Sampling of graph signals via randomized local aggregations

TL;DR

This paper introduces a novel graph signal sampling method combining localized sampling with compressed sensing, providing theoretical guarantees for reconstruction without prior knowledge of the signal support.

Contribution

It proposes a new randomized local aggregation sampling technique that works universally for any graph and basis, without needing support or sparsity prior.

Findings

Provides theoretical guarantees for reconstruction and noise stability

Works for any graph and orthonormal basis

Does not require prior knowledge of signal support

Abstract

Sampling of signals defined over the nodes of a graph is one of the crucial problems in graph signal processing. While in classical signal processing sampling is a well defined operation, when we consider a graph signal many new challenges arise and defining an efficient sampling strategy is not straightforward. Recently, several works have addressed this problem. The most common techniques select a subset of nodes to reconstruct the entire signal. However, such methods often require the knowledge of the signal support and the computation of the sparsity basis before sampling. Instead, in this paper we propose a new approach to this issue.

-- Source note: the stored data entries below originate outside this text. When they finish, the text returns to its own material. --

theorem agreeOn_iff : agreeOn set s u ↔ AgreeAt (FixedBy set) s u := by
  constructor
  · rintro ⟨hcells, hb, hcycles, hfault, hmemory, hregion, hevents⟩
    refine ⟨fun f hf => ?_, hcycles, hmemory, hregion, hevents⟩
    cases f with
    | b => exact hb
    | cycles => exact hcycles
    | fault => exact hfault
    | ioRegion => exact hregion
    | a => exact hcells .a (hf .a rfl)
    | x => exact hcells .x (hf .x rfl)
    | y => exact hcells .y (hf .y rfl)
    | sp => exact hcells .sp (hf .sp rfl)
    | pc => exact hcells .pc (hf .pc rfl)
    | c => exact hcells .c (hf .c rfl)
    | z => exact hcells .z (hf .z rfl)
    | i => exact hcells .i (hf .i rfl)
    | d => exact hcells .d (hf .d rfl)
    | v => exact hcells .v (hf .v rfl)
    | n => exact hcells .n (hf .n rfl)
  · intro h
    refine ⟨fun r hr => ?_, h.field .b ?_, h.cycles, h.field .fault ?_, h.memory, h.ioRegion, h.events⟩
    · have hsame := h.field (cellField r) (fixedBy_cellField.mpr hr)
      cases r <;> exact hsame
    · rintro ⟨⟩ ⟨⟩
    · rintro ⟨⟩ ⟨⟩

/-! ### The reads of cells -/

/-- The two lists read the same cells in order, up to the first that is not set, with the same sets and with states that agree. -/
inductive ReadsAgree (set : List RegCell) : List CellRead → List CellRead → Prop
  | nil : ReadsAgree set [] []
  | cons {p q : CellRead} {ps qs : List CellRead} (hcell : q.cell = p.cell) (hset : q.set = p.set)
      (hstate : AgreeAt (FixedBy (set ++ p.set)) p.state q.state) (htail : p.cell ∈ set → ReadsAgree set ps qs) :
      ReadsAgree set (p :: ps) (q :: qs)

variable {ps qs ps' qs' : List CellRead}

theorem ReadsAgree.append (h : ReadsAgree set ps qs)
    (h' : (∀ r ∈ ps.map CellRead.cell, r ∈ set) → ReadsAgree set ps' qs') : ReadsAgree set (ps ++ ps') (qs ++ qs') := by
  induction h with
  | nil => exact h' (by simp)
  | cons hcell hset hstate _ ih =>
    exact .cons hcell hset hstate fun hp => ih hp fun hps => h' (List.forall_mem_cons.mpr ⟨hp, hps⟩)

/-- The first read of an unset cell is the same in both, and agrees. -/
theorem ReadsAgree.find (h : ReadsAgree set ps qs) :
    (ps.find? (fun p => decide (p.cell ∉ set)) = none ∧ qs.find? (fun q => decide (q.cell ∉ set)) = none) ∨
    ∃ p q, ps.find? (fun p => decide (p.cell ∉ set)) = some p ∧ qs.find? (fun q => decide (q.cell ∉ set)) = some q ∧
      q.cell = p.cell ∧ q.set = p.set ∧ AgreeAt (FixedBy (set ++ p.set)) p.state q.state := by
  induction h with
  | nil => exact .inl ⟨rfl, rfl⟩
  | @cons p q ps qs hcell hset hstate _ ih =>
    by_cases hp : p.cell ∈ set
    · simpa [List.find?_cons, hcell, hp] using ih hp
    · exact .inr ⟨p, q, by simp [hp], by simp [hcell, hp], hcell, hset, hstate⟩

theorem readsAt_agree (cells sets : List RegCell) (h : AgreeAt (FixedBy (set ++ sets)) s u) :
    ReadsAgree set (readsAt cells sets s) (readsAt cells sets u) := by
  induction cells with
  | nil => exact .nil
  | cons r cells ih => exact .cons rfl rfl h fun _ => ih

/-- Reads that come before the instruction has set any cell. -/
theorem readsAt_nil_agree (cells : List RegCell) (h : AgreeAt (FixedBy set) s u) :
    ReadsAgree set (readsAt cells [] s) (readsAt cells [] u) :=
  readsAt_agree cells [] ((List.append_nil set).symm ▸ h)

theorem memReads_agree (m : Mem) (h : AgreeAt (FixedBy set) s u) : ReadsAgree set (memReads m s) (memReads m u) := by
  cases m with
  | zp _ | abs _ => exact .nil
  | izy b =>
    obtain ⟨-, hpointer⟩ := h.readPair (zext16 b) (zext16 (b + 1))
    exact readsAt_nil_agree _ hpointer
  | _ => exact readsAt_nil_agree _ h

theorem onValue_agree (o : Value) (cells : List RegCell) (h : AgreeAt (FixedBy set) s u) :
    ReadsAgree set (onValue o cells s) (onValue o cells u) := by
  cases o with
  | imm b => exact readsAt_nil_agree cells h
  | mem m =>
    refine (memReads_agree m h).append fun hindex => readsAt_nil_agree cells ?_
    rw [memReads_cells] at hindex
    exact (h.resolveValue (.mem m) fun r hr => fixedBy_cellField.mpr (hindex r hr)).2

theorem onAddress_agree (m : Mem) (cells : List RegCell) (h : AgreeAt (FixedBy set) s u) :
    ReadsAgree set (onAddress m cells s) (onAddress m cells u) := by
  refine (memReads_agree m h).append fun hindex => readsAt_nil_agree cells ?_
  rw [memReads_cells] at hindex
  exact (h.effAddr m fun r hr => fixedBy_cellField.mpr (hindex r hr)).2

theorem onCompose_agree {first : Word → State → State} {firstCells firstSets : List RegCell} (secondCells : List RegCell)
    (m : Mem) (h : AgreeAt (FixedBy set) s u)
    (hfirst : ∀ a t v, (∀ r ∈ firstCells, FixedBy set (cellField r)) → AgreeAt (FixedBy set) t v →
      AgreeAt (Also (FixedBy set) (firstSets.map cellField)) (first a t) (first a v)) :
    ReadsAgree set (onCompose first firstCells firstSets secondCells m s)
      (onCompose first firstCells firstSets secondCells m u) := by
  refine (onAddress_agree m firstCells h).append fun hcells => readsAt_agree secondCells firstSets ?_
  rw [onAddress_cells, List.forall_mem_append] at hcells
  obtain ⟨hindex, hfirstCells⟩ := hcells
  obtain ⟨haddr, hstate⟩ := h.effAddr m fun r hr => fixedBy_cellField.mpr (hindex r hr)
  rw [haddr]
  exact ((hfirst _ _ _ (fun r hr => fixedBy_cellField.mpr (hfirstCells r hr)) hstate).memRead _).mono
    fun _ => fixedBy_append

/-- R22: which cells an instruction reads, and what stands before each read, hangs on the set cells alone. -/
theorem cellReads_agree (i : Instr) (h : AgreeAt (FixedBy set) s u) (hpc : .pc ∈ set) :
    ReadsAgree set (cellReads i s) (cellReads i u) := by
  cases i
  case adc o | sbc o | and o | ora o | eor o | cmp o | cpx o | cpy o | lda o | ldx o | ldy o | dop _ o | top _ o =>
    exact onValue_agree o _ h
  case bit m => exact onValue_agree (.mem m) [.a] h
  case asl o | lsr o | rol o | ror o =>
    cases o with
    | acc => exact readsAt_nil_agree _ h
    | mem m => exact onAddress_agree m _ h
  case inc m | dec m | sta m | stx m | sty m | lax m | sax m => exact onAddress_agree m _ h
  case slo m | sre m => exact onCompose_agree _ m h fun a _ _ _ h => h.shiftMem _ a
  case rla m => exact onCompose_agree _ m h fun a _ _ hc h => h.rolMem (hc .c (by simp)) a
  case rra m => exact onCompose_agree _ m h fun a _ _ hc h => h.rorMem (hc .c (by simp)) a
  case dcp m => exact onCompose_agree _ m h fun a _ _ _ h => (h.decMemQuiet a).also_nil
  case isc m => exact onCompose_agree _ m h fun a _ _ _ h => h.incMem a
  case brk =>
    refine (readsAt_nil_agree [.sp] h).append fun hsp => readsAt_nil_agree statusCells ?_
    have hsp : FixedBy set .sp := fixedBy_cellField.mpr (hsp .sp (by simp))
    exact h.push16 hsp (h.field .pc (fixedBy_cellField.mpr hpc))
  case jmp _ | clc | cld | cli | clv | sec | sed | sei | nop | nopU _ | unassigned _ => exact .nil
  all_goals exact readsAt_nil_agree _ h

/-! ### The step -/

theorem fetchReads_agree {P : Field → Prop} (h : AgreeAt P s u) (hpc : P .pc) : fetchReads u = fetchReads s := by
  have hpc : u.pc = s.pc := h.field .pc hpc
  simp only [fetchReads, hpc, h.busValue, (h.record _).busValue]

theorem fetch_agree {P : Field → Prop} (h : AgreeAt P s u) (hpc : P .pc) :
    (fetch u).1 = (fetch s).1 ∧ AgreeAt P (fetch s).2 (fetch u).2 := by
  have hpcs : u.pc = s.pc := h.field .pc hpc
  have hreads := fetchReads_agree h hpc
  simp only [fetch_eq, hpcs, hreads, h.busValue, (h.record _).busValue, true_and]
  exact (h.record _).withPc rfl

/-- Two blocks with the same cells set, whose states agree on them. -/
def TrackedAgree (t u : Tracked) : Prop := u.set = t.set ∧ AgreeAt (FixedBy t.set) t.state u.state

variable {t v : Tracked}

theorem unsetRead_agree (h : TrackedAgree t v) :
    (unsetRead t = none ∧ unsetRead v = none) ∨
    ∃ p q, unsetRead t = some p ∧ unsetRead v = some q ∧ q.cell = p.cell ∧ q.set = p.set ∧
      AgreeAt (FixedBy (t.set ++ p.set)) p.state q.state := by
  obtain ⟨hset, hagree⟩ := h
  by_cases hpc : .pc ∈ t.set
  · obtain ⟨hinstr, hfetch⟩ := fetch_agree hagree (fixedBy_cellField.mpr hpc)
    have hfind := (cellReads_agree (fetch t.state).1 hfetch hpc).find
    simpa only [unsetRead, hset, hpc, if_true, hinstr] using hfind
  · refine .inr ⟨⟨.pc, [], t.state⟩, ⟨.pc, [], v.state⟩, if_neg hpc, if_neg (hset ▸ hpc), rfl, rfl, ?_⟩
    rwa [List.append_nil]

/-- R70: the machine's step on two such blocks that read no unset cell: the same fault, of an instruction that sets no cell, or
next states that agree. -/
theorem step_agree (h : TrackedAgree t v) (hfault : t.state.fault = none) (hread : unsetRead t = none) :
    v.set ++ cellSets (fetch v.state).1 = t.set ++ cellSets (fetch t.state).1 ∧
    ((∃ r, step t.state = .fault r ∧ step v.state = .fault r ∧ cellSets (fetch t.state).1 = []) ∨
     ∃ s u, step t.state = .next s ∧ step v.state = .next u ∧
      AgreeAt (FixedBy (t.set ++ cellSets (fetch t.state).1)) s u) := by
  obtain ⟨hset, hagree⟩ := h
  obtain ⟨hpc, hcells⟩ := (unsetRead_eq_none t).mp hread
  have hpcFixed : FixedBy t.set .pc := fixedBy_cellField.mpr hpc
  obtain ⟨hinstr, hfetch⟩ := fetch_agree hagree hpcFixed
  have hfault' : v.state.fault = none := (hagree.field .fault (by rintro ⟨⟩ ⟨⟩)).trans hfault
  rw [step_of_no_fault hfault, step_of_no_fault hfault', hinstr, hset]
  refine ⟨rfl, ?_⟩
  by_cases hop : (fetch t.state).1.op = .unassigned
  · obtain ⟨opcode, hunassigned⟩ := instr_eq_unassigned hop
    rw [hunassigned]
    exact .inl ⟨_, rfl, rfl, rfl⟩
  · obtain ⟨s, u, hs, hu, hnext⟩ := exec_agree hop hfetch hpcFixed fun r hr => by
      obtain ⟨p, hp, rfl⟩ := List.mem_map.mp hr
      exact fixedBy_cellField.mpr (hcells p hp)
    exact .inr ⟨s, u, hs, hu, hnext.mono fun _ => fixedBy_append⟩

theorem withFault_agree {P : Field → Prop} {s u : State} (h : AgreeAt P s u) (r : Fault) :
    AgreeAt P { s with fault := some r } { u with fault := some r } :=
  (h.regs (w := [.fault]) (by simp [unchangedBut_iff]) (by simp [unchangedBut_iff]) (by simp [same])).mono fun _ => .inl

/-- The spec's steps end in the same fault, or in blocks that agree. -/
def OutcomesAgree : Host.Outcome Tracked Fault Refusal → Host.Outcome Tracked Fault Refusal → Prop
  | .next t, .next v => TrackedAgree t v
  | .fault r, .fault q => r = q
  | _, _ => False

theorem trackedStep_agree (h : TrackedAgree t v) : OutcomesAgree (trackedStep t) (trackedStep v) := by
  have hmark : v.state.fault = t.state.fault := h.2.field .fault (by rintro ⟨⟩ ⟨⟩)
  cases hfault : t.state.fault with
  | some r =>
    rw [trackedStep_of_fault hfault, trackedStep_of_fault (hmark.trans hfault)]
    rfl
  | none =>
    rcases unsetRead_agree h with ⟨hread, hread'⟩ | ⟨p, q, hread, hread', hcell, -, -⟩
    · rw [trackedStep_of_set hfault hread, trackedStep_of_set (hmark.trans hfault) hread']
      obtain ⟨hset, ⟨r, hs, hu, -⟩ | ⟨s, u, hs, hu, hnext⟩⟩ := step_agree h hfault hread
      · rw [hs, hu]
        rfl
      · rw [hs, hu]
        exact ⟨hset, hnext⟩
    · rw [trackedStep_of_unset hfault hread, trackedStep_of_unset (hmark.trans hfault) hread', hcell]
      rfl

theorem faultedState_agree {P : Field → Prop} {s u : State} (h : AgreeAt P s u) (hpc : P .pc) (r : Fault) :
    AgreeAt P (faultedState r s) (faultedState r u) := by
  have hpc : u.pc = s.pc := h.field .pc hpc
  rw [faultedState, faultedState, fetchOpcode, fetchOpcode, hpc]
  exact withFault_agree (h.memRead s.pc) r

/-- The block that the host sees after a step, a fault included (R14, R22, R72). -/
theorem trackedHostStep_agree (h : TrackedAgree t v) : TrackedAgree (trackedHostStep t) (trackedHostStep v) := by
  have hmark : v.state.fault = t.state.fault := h.2.field .fault (by rintro ⟨⟩ ⟨⟩)
  cases hfault : t.state.fault with
  | some r =>
    rw [trackedHostStep_of_fault hfault, trackedHostStep_of_fault (hmark.trans hfault)]
    exact h
  | none =>
    rcases unsetRead_agree h with ⟨hread, hread'⟩ | ⟨p, q, hread, hread', hcell, hset, hstate⟩
    · rw [trackedHostStep_of_set hfault hread, trackedHostStep_of_set (hmark.trans hfault) hread']
      obtain ⟨hset, hstep⟩ := step_agree h hfault hread
      refine ⟨hset, ?_⟩
      rcases hstep with ⟨r, hs, hu, hsets⟩ | ⟨s, u, hs, hu, hnext⟩
      · obtain ⟨hpc, -⟩ := (unsetRead_eq_none t).mp hread
        simp only [hostStep, hfault, hmark, hs, hu, hsets, List.append_nil]
        exact faultedState_agree h.2 (fixedBy_cellField.mpr hpc) r
      · simp only [hostStep, hfault, hmark, hs, hu]
        exact hnext
    · rw [trackedHostStep_of_unset hfault hread, trackedHostStep_of_unset (hmark.trans hfault) hread']
      refine ⟨by rw [uninitState_set, uninitState_set, hset, h.1], ?_⟩
      rw [uninitState, uninitState, hcell]
      exact withFault_agree hstate _

/-! ### Runs -/

theorem trackedRun_agree (k : Nat) (h : TrackedAgree t v) : OutcomesAgree (trackedRun k t) (trackedRun k v) := by
  induction k generalizing t v with
  | zero => exact h
  | succ k ih =>
    have hstep := trackedStep_agree h
    unfold trackedRun
    cases ht : trackedStep t <;> cases hv : trackedStep v <;> rw [ht, hv] at hstep
    case next.next => exact ih hstep
    case fault.fault => exact hstep
    all_goals exact hstep.elim

theorem trackedHostRun_agree (k : Nat) (h : TrackedAgree t v) : TrackedAgree (trackedHostRun k t) (trackedHostRun k v) := by
  induction k generalizing t v with
  | zero => exact h
  | succ k ih => exact ih (trackedHostStep_agree h)

theorem cell_agree {α : Type} {r : RegCell} {value : State → α} (hset : v.set = t.set)
    (hvalue : r ∈ t.set → value v.state = value t.state) : v.cell r value = t.cell r value := by
  by_cases hr : r ∈ t.set
  · simp [Tracked.cell, hset, hr, hvalue hr]
  · simp [Tracked.cell, hset, hr]

/-- R42: the state record that the host reads shows the set cells only. -/
theorem view_agree (h : TrackedAgree t v) : v.view = t.view := by
  obtain ⟨hset, hagree⟩ := h
  obtain ⟨hcells, hb, hcycles, hfault, -, -, -⟩ := agreeOn_iff.mpr hagree
  simp only [Tracked.view, hb, hcycles, hfault, cell_agree hset (hcells .a), cell_agree hset (hcells .x),
    cell_agree hset (hcells .y), cell_agree hset (hcells .sp), cell_agree hset (hcells .pc), cell_agree hset (hcells .c),
    cell_agree hset (hcells .z), cell_agree hset (hcells .i), cell_agree hset (hcells .d), cell_agree hset (hcells .v),
    cell_agree hset (hcells .n)]

/-- Settles O59: agreement on the set cells is kept by every step of the spec and of the host, by induction on their number. -/
theorem unsetCellsNeverMatter : Obligations.UnsetCellsNeverMatter := by
  intro k t u hset hagree
  have h : TrackedAgree t u := ⟨hset.symm, agreeOn_iff.mp hagree⟩
  have hrun := trackedRun_agree k h
  have hhost := trackedHostRun_agree k h
  refine ⟨fun t' ht' => ?next, fun r hr => ?fault, hhost.1, agreeOn_iff.mpr hhost.2, view_agree hhost⟩
  case next =>
    rw [ht'] at hrun
    cases hu : trackedRun k u <;> rw [hu] at hrun
    case next u' => exact ⟨u', rfl, hrun.1, agreeOn_iff.mpr hrun.2⟩
    all_goals exact hrun.elim
  case fault =>
    rw [hr] at hrun
    cases hu : trackedRun k u <;> rw [hu] at hrun
    case fault q => exact congrArg _ hrun.symm
    all_goals exact hrun.elim

end Sys2Proof.Machine
end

We introduce a novel technique that combines localized sampling with compressed sensing. We first choose a subset of nodes and then, for each node of the subset, we compute random linear combinations of signal coefficients localized at the node itself and its neighborhood. The proposed method provides theoretical guarantees in terms of reconstruction and stability to noise for any graph and any orthonormal basis, even when the support is not known.